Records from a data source

theorem actTouchCalibrationComplete_frame (a0 : List (SliceEst × SliceEst)) (a1 : State) : Moves [.od, .log, .can, .pdo, .link, .sched, .sense] a1 (actTouchCalibrationComplete a0 a1) := by
  unfold actTouchCalibrationComplete
  with_reducible apply Moves.ite
  apply Moves.refl
  extract_lets +onlyGivenNames x; clear_value x
  extract_lets +onlyGivenNames x; clear_value x
  focus
    extract_lets +onlyGivenNames x; refine Moves.use x ?_ (fun hx => ?_); unfold x; clear x; rotate_left; clear_value x; rotate_right
  refine Moves.update ?_
  apply Moves.refl
  with_reducible apply Moves.foldl; intro _ _ _
  with_reducible apply Moves.app (powerUpFails_frame ..); decide
  assumption
  assumption

theorem actTrstNLow_frame (a0 : State) : Moves [.tdo, .test] a0 (actTrstNLow a0) := by
  unfold actTrstNLow
  with_reducible apply Moves.ite
  refine Moves.update ?_
  apply Moves.refl
  apply Moves.refl

theorem actUnlockLockoutExpiry_frame (a0 : State) : Moves [.test] a0 (actUnlockLockoutExpiry a0) := by
  unfold actUnlockLockoutExpiry
  refine Moves.update ?_
  apply Moves.refl

theorem actUnlockNonce_frame (a0 : Port) (a1 : State) : Moves [.od, .draws, .replies, .test] a1 (actUnlockNonce a0 a1) := by
  unfold actUnlockNonce
  (with_reducible apply portCommand_frame) <;> first | decide | skip
  apply Moves.refl
  with_reducible intro _
  with_reducible apply Moves.app (drawNonce_frame ..); decide
  apply Moves.refl

theorem actUnlockResponse_frame (a0 : Port) (a1 : List Nat) (a2 : State) : Moves [.od, .replies, .log, .can, .pdo, .link, .sched, .test] a2 (actUnlockResponse a0 a1 a2) := by
  unfold actUnlockResponse
  (with_reducible apply portCommand_frame) <;> first | decide | skip
  apply Moves.refl
  with_reducible intro _
  with_reducible apply Moves.app (unlockResponse_frame ..); decide
  apply Moves.refl

theorem actUpdateConfirm_frame (a0 : Port) (a1 : State) : Moves [.od, .replies, .log, .link, .sched, .update] a1 (actUpdateConfirm a0 a1) := by
  unfold actUpdateConfirm
  (with_reducible apply portCommand_frame) <;> first | decide | skip
  apply Moves.refl
  with_reducible intro _
  with_reducible apply Moves.app (updateConfirm_frame ..); decide
  apply Moves.refl

theorem actUpdateReject_frame (a0 : Port) (a1 : BankFound) (a2 : State) : Moves [.od, .draws, .replies, .aocb, .store, .log, .can, .pdo, .link, .mem, .sched, .tabor, .sense, .reg, .seq, .update, .test] a2 (actUpdateReject a0 a1 a2) := by
  unfold actUpdateReject
  (with_reducible apply portCommand_frame) <;> first | decide | skip
  apply Moves.refl
  with_reducible intro _
  with_reducible apply Moves.app (updateReject_frame ..); decide
  apply Moves.refl

theorem verifyEnds_frame (a0 : State) (a1 : List Nat) : Moves [.od, .log, .can, .pdo, .link, .sched, .update] a0 (verifyEnds a0 a1) := by
  unfold verifyEnds
  split
  apply Moves.refl
  extract_lets +onlyGivenNames x; clear_value x
  with_reducible apply Moves.ite
  with_reducible apply Moves.app (setStage_frame ..); decide
  apply Moves.refl
  with_reducible apply Moves.app (emcyLog_frame ..); decide
  with_reducible apply Moves.app (setStage_frame ..); decide
  apply Moves.refl

theorem actVerifyComplete_frame (a0 : List Nat) (a1 : State) : Moves [.od, .log, .can, .pdo, .link, .sched, .update] a1 (actVerifyComplete a0 a1) := by
  unfold actVerifyComplete
  with_reducible apply Moves.app (verifyEnds_frame ..); decide
  apply Moves.refl

theorem beginInits_frame (a0 : State) : Moves [.od, .draws, .log, .can, .pdo, .link, .mem, .sched, .tabor] a0 (beginInits a0) := by
  unfold beginInits
  with_reducible apply Moves.foldl; intro _ _ _
  with_reducible apply Moves.app (beginInit_frame ..); decide
  assumption
  apply Moves.refl

theorem seeImmediate_frame (a0 : State) (a1 : Nat) : Moves [.can, .pdo] a0 (seeImmediate a0 a1) := by
  unfold seeImmediate
  with_reducible apply Moves.ite
  apply Moves.refl
  extract_lets +onlyGivenNames x; clear_value x
  extract_lets +onlyGivenNames x; clear_value x
  with_reducible apply Moves.app (sendImmediate_frame ..); decide
  with_reducible apply Moves.ite
  apply Moves.refl
  with_reducible apply Moves.app (State.setTpdo_frame ..); decide
  apply Moves.refl

theorem immediates_frame (a0 : State) : Moves [.can, .pdo] a0 (immediates a0) := by
  unfold immediates
  with_reducible apply Moves.ite
  with_reducible apply Moves.foldl; intro _ _ _
  with_reducible apply Moves.app (seeImmediate_frame ..); decide
  assumption
  apply Moves.refl
  apply Moves.refl

end Sys2Proof.Machine
end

(TASK) Give the data again, exactly as it appears above.

(WRITTEN SOLUTION)
theorem actTouchCalibrationComplete_frame (a0 : List (SliceEst × SliceEst)) (a1 : State) : Moves [.od, .log, .can, .pdo, .link, .sched, .sense] a1 (actTouchCalibrationComplete a0 a1) := by
  unfold actTouchCalibrationComplete
  with_reducible apply Moves.ite
  apply Moves.refl
  extract_lets +onlyGivenNames x; clear_value x
  extract_lets +onlyGivenNames x; clear_value x
  focus
    extract_lets +onlyGivenNames x; refine Moves.use x ?_ (fun hx => ?_); unfold x; clear x; rotate_left; clear_value x; rotate_right
  refine Moves.update ?_
  apply Moves.refl
  with_reducible apply Moves.foldl; intro _ _ _
  with_reducible apply Moves.app (powerUpFails_frame ..); decide
  assumption
  assumption

theorem actTrstNLow_frame (a0 : State) : Moves [.tdo, .test] a0 (actTrstNLow a0) := by
  unfold actTrstNLow
  with_reducible apply Moves.ite
  refine Moves.update ?_
  apply Moves.refl
  apply Moves.refl

theorem actUnlockLockoutExpiry_frame (a0 : State) : Moves [.test] a0 (actUnlockLockoutExpiry a0) := by
  unfold actUnlockLockoutExpiry
  refine Moves.update ?_
  apply Moves.refl

theorem actUnlockNonce_frame (a0 : Port) (a1 : State) : Moves [.od, .draws, .replies, .test] a1 (actUnlockNonce a0 a1) := by
  unfold actUnlockNonce
  (with_reducible apply portCommand_frame) <;> first | decide | skip
  apply Moves.refl
  with_reducible intro _
  with_reducible apply Moves.app (drawNonce_frame ..); decide
  apply Moves.refl

theorem actUnlockResponse_frame (a0 : Port) (a1 : List Nat) (a2 : State) : Moves [.od, .replies, .log, .can, .pdo, .link, .sched, .test] a2 (actUnlockResponse a0 a1 a2) := by
  unfold actUnlockResponse
  (with_reducible apply portCommand_frame) <;> first | decide | skip
  apply Moves.refl
  with_reducible intro _
  with_reducible apply Moves.app (unlockResponse_frame ..); decide
  apply Moves.refl

theorem actUpdateConfirm_frame (a0 : Port) (a1 : State) : Moves [.od, .replies, .log, .link, .sched, .update] a1 (actUpdateConfirm a0 a1) := by
  unfold actUpdateConfirm
  (with_reducible apply portCommand_frame) <;> first | decide | skip
  apply Moves.refl
  with_reducible intro _
  with_reducible apply Moves.app (updateConfirm_frame ..); decide
  apply Moves.refl

theorem actUpdateReject_frame (a0 : Port) (a1 : BankFound) (a2 : State) : Moves [.od, .draws, .replies, .aocb, .store, .log, .can, .pdo, .link, .mem, .sched, .tabor, .sense, .reg, .seq, .update, .test] a2 (actUpdateReject a0 a1 a2) := by
  unfold actUpdateReject
  (with_reducible apply portCommand_frame) <;> first | decide | skip
  apply Moves.refl
  with_reducible intro _
  with_reducible apply Moves.app (updateReject_frame ..); decide
  apply Moves.refl

theorem verifyEnds_frame (a0 : State) (a1 : List Nat) : Moves [.od, .log, .can, .pdo, .link, .sched, .update] a0 (verifyEnds a0 a1) := by
  unfold verifyEnds
  split
  apply Moves.refl
  extract_lets +onlyGivenNames x; clear_value x
  with_reducible apply Moves.ite
  with_reducible apply Moves.app (setStage_frame ..); decide
  apply Moves.refl
  with_reducible apply Moves.app (emcyLog_frame ..); decide
  with_reducible apply Moves.app (setStage_frame ..); decide
  apply Moves.refl

theorem actVerifyComplete_frame (a0 : List Nat) (a1 : State) : Moves [.od, .log, .can, .pdo, .link, .sched, .update] a1 (actVerifyComplete a0 a1) := by
  unfold actVerifyComplete
  with_reducible apply Moves.app (verifyEnds_frame ..); decide
  apply Moves.refl

theorem beginInits_frame (a0 : State) : Moves [.od, .draws, .log, .can, .pdo, .link, .mem, .sched, .tabor] a0 (beginInits a0) := by
  unfold beginInits
  with_reducible apply Moves.foldl; intro _ _ _
  with_reducible apply Moves.app (beginInit_frame ..); decide
  assumption
  apply Moves.refl

theorem seeImmediate_frame (a0 : State) (a1 : Nat) : Moves [.can, .pdo] a0 (seeImmediate a0 a1) := by
  unfold seeImmediate
  with_reducible apply Moves.ite
  apply Moves.refl
  extract_lets +onlyGivenNames x; clear_value x
  extract_lets +onlyGivenNames x; clear_value x
  with_reducible apply Moves.app (sendImmediate_frame ..); decide
  with_reducible apply Moves.ite
  apply Moves.refl
  with_reducible apply Moves.app (State.setTpdo_frame ..); decide
  apply Moves.refl

theorem immediates_frame (a0 : State) : Moves [.can, .pdo] a0 (immediates a0) := by
  unfold immediates
  with_reducible apply Moves.ite
  with_reducible apply Moves.foldl; intro _ _ _
  with_reducible apply Moves.app (seeImmediate_frame ..); decide
  assumption
  apply Moves.refl
  apply Moves.refl

end Sys2Proof.Machine
end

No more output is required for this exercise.